Collected data entries
-- ==== Sys2Proof/Laws/State.lean ====
section
/-! SUPPORT. One lemma for each field under each named update of the state, true by rfl: what an update leaves, and what it sets. No
later proof unfolds a record update. -/

namespace Sys2Proof.Machine

/-! ### Group and link records -/

@[simp] theorem Group.enter_keeps (st : GroupState) (g : Group) :
    (g.enter st).config = g.config ∧ (g.enter st).armed = g.armed ∧ (g.enter st).batchNumber = g.batchNumber ∧
    (g.enter st).batchSize = g.batchSize ∧ (g.enter st).position = g.position ∧ (g.enter st).repetitions = g.repetitions ∧
    (g.enter st).underway = g.underway ∧ (g.enter st).late = g.late ∧ (g.enter st).faults = g.faults ∧
    (g.enter st).firstFault = g.firstFault ∧ (g.enter st).origin = g.origin ∧ (g.enter st).firstStart = g.firstStart ∧
    (g.enter st).lastStart = g.lastStart ∧ (g.enter st).timer = g.timer ∧ (g.enter st).missed = g.missed ∧
    (g.enter st).lastMissed = g.lastMissed ∧ (g.enter st).lastOutcome = g.lastOutcome := by
  simp [Group.enter]

@[simp] theorem Group.take_keeps (now : Stamp) (g : Group) :
    (g.take now).config = g.config ∧ (g.take now).armed = g.armed ∧ (g.take now).batchNumber = g.batchNumber ∧
    (g.take now).batchSize = g.batchSize ∧ (g.take now).position = g.position ∧ (g.take now).repetitions = g.repetitions ∧
    (g.take now).late = g.late ∧ (g.take now).faults = g.faults ∧ (g.take now).firstFault = g.firstFault ∧
    (g.take now).origin = g.origin ∧ (g.take now).missed = g.missed ∧ (g.take now).lastMissed = g.lastMissed ∧
    (g.take now).lastOutcome = g.lastOutcome := by
  simp only [Group.take]; split <;> simp

@[simp] theorem Group.endBatch_keeps (outcome : BatchOutcome) (g : Group) :
    (g.endBatch outcome).config = g.config ∧ (g.endBatch outcome).armed = g.armed ∧
    (g.endBatch outcome).batchNumber = g.batchNumber ∧ (g.endBatch outcome).missed = g.missed ∧
    (g.endBatch outcome).lastMissed = g.lastMissed := by
  simp [Group.endBatch]

@[simp] theorem Group.countRepetition_keeps (g : Group) :
    (g.countRepetition).config = g.config ∧ (g.countRepetition).state = g.state ∧ (g.countRepetition).armed = g.armed ∧
    (g.countRepetition).batchNumber = g.batchNumber ∧ (g.countRepetition).batchSize = g.batchSize ∧
    (g.countRepetition).position = g.position ∧ (g.countRepetition).late = g.late ∧
    (g.countRepetition).faults = g.faults ∧ (g.countRepetition).firstFault = g.firstFault ∧
    (g.countRepetition).origin = g.origin ∧ (g.countRepetition).firstStart = g.firstStart ∧
    (g.countRepetition).lastStart = g.lastStart ∧ (g.countRepetition).timer = g.timer ∧
    (g.countRepetition).missed = g.missed ∧ (g.countRepetition).lastMissed = g.lastMissed ∧
    (g.countRepetition).lastOutcome = g.lastOutcome := by
  simp [Group.countRepetition]

@[simp] theorem Group.countFault_keeps (word : Addr) (g : Group) :
    (g.countFault word).config = g.config ∧ (g.countFault word).state = g.state ∧ (g.countFault word).armed = g.armed ∧
    (g.countFault word).batchNumber = g.batchNumber ∧ (g.countFault word).batchSize = g.batchSize ∧
    (g.countFault word).position = g.position ∧ (g.countFault word).repetitions = g.repetitions ∧
    (g.countFault word).underway = g.underway ∧ (g.countFault word).late = g.late ∧
    (g.countFault word).origin = g.origin ∧ (g.countFault word).firstStart = g.firstStart ∧
    (g.countFault word).lastStart = g.lastStart ∧ (g.countFault word).timer = g.timer ∧
    (g.countFault word).missed = g.missed ∧ (g.countFault word).lastMissed = g.lastMissed ∧
    (g.countFault word).lastOutcome = g.lastOutcome := by
  simp [Group.countFault]

@[simp] theorem Group.miss_keeps (reason : MissedReason) (g : Group) :
    (g.miss reason).config = g.config ∧ (g.miss reason).state = g.state ∧ (g.miss reason).armed = g.armed ∧
    (g.miss reason).batchNumber = g.batchNumber ∧ (g.miss reason).batchSize = g.batchSize ∧
    (g.miss reason).position = g.position ∧ (g.miss reason).repetitions = g.repetitions ∧
    (g.miss reason).underway = g.underway ∧ (g.miss reason).late = g.late ∧ (g.miss reason).faults = g.faults ∧
    (g.miss reason).firstFault = g.firstFault ∧ (g.miss reason).origin = g.origin ∧
    (g.miss reason).firstStart = g.firstStart ∧ (g.miss reason).lastStart = g.lastStart ∧
    (g.miss reason).timer = g.timer ∧ (g.miss reason).lastOutcome = g.lastOutcome := by
  simp [Group.miss]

### [Work to be completed]
In the entries above, the lines between the one holding "(g.countFault word).batchNumber = g.batchNumber" and the one holding "(g.miss reason).firstStart = g.firstStart", inclusive, are to be printed exactly as written, and those alone.

### [Task result]
    (g.countFault word).batchNumber = g.batchNumber ∧ (g.countFault word).batchSize = g.batchSize ∧
    (g.countFault word).position = g.position ∧ (g.countFault word).repetitions = g.repetitions ∧
    (g.countFault word).underway = g.underway ∧ (g.countFault word).late = g.late ∧
    (g.countFault word).origin = g.origin ∧ (g.countFault word).firstStart = g.firstStart ∧
    (g.countFault word).lastStart = g.lastStart ∧ (g.countFault word).timer = g.timer ∧
    (g.countFault word).missed = g.missed ∧ (g.countFault word).lastMissed = g.lastMissed ∧
    (g.countFault word).lastOutcome = g.lastOutcome := by
  simp [Group.countFault]

@[simp] theorem Group.miss_keeps (reason : MissedReason) (g : Group) :
    (g.miss reason).config = g.config ∧ (g.miss reason).state = g.state ∧ (g.miss reason).armed = g.armed ∧
    (g.miss reason).batchNumber = g.batchNumber ∧ (g.miss reason).batchSize = g.batchSize ∧
    (g.miss reason).position = g.position ∧ (g.miss reason).repetitions = g.repetitions ∧
    (g.miss reason).underway = g.underway ∧ (g.miss reason).late = g.late ∧ (g.miss reason).faults = g.faults ∧
    (g.miss reason).firstFault = g.firstFault ∧ (g.miss reason).origin = g.origin ∧
    (g.miss reason).firstStart = g.firstStart ∧ (g.miss reason).lastStart = g.lastStart ∧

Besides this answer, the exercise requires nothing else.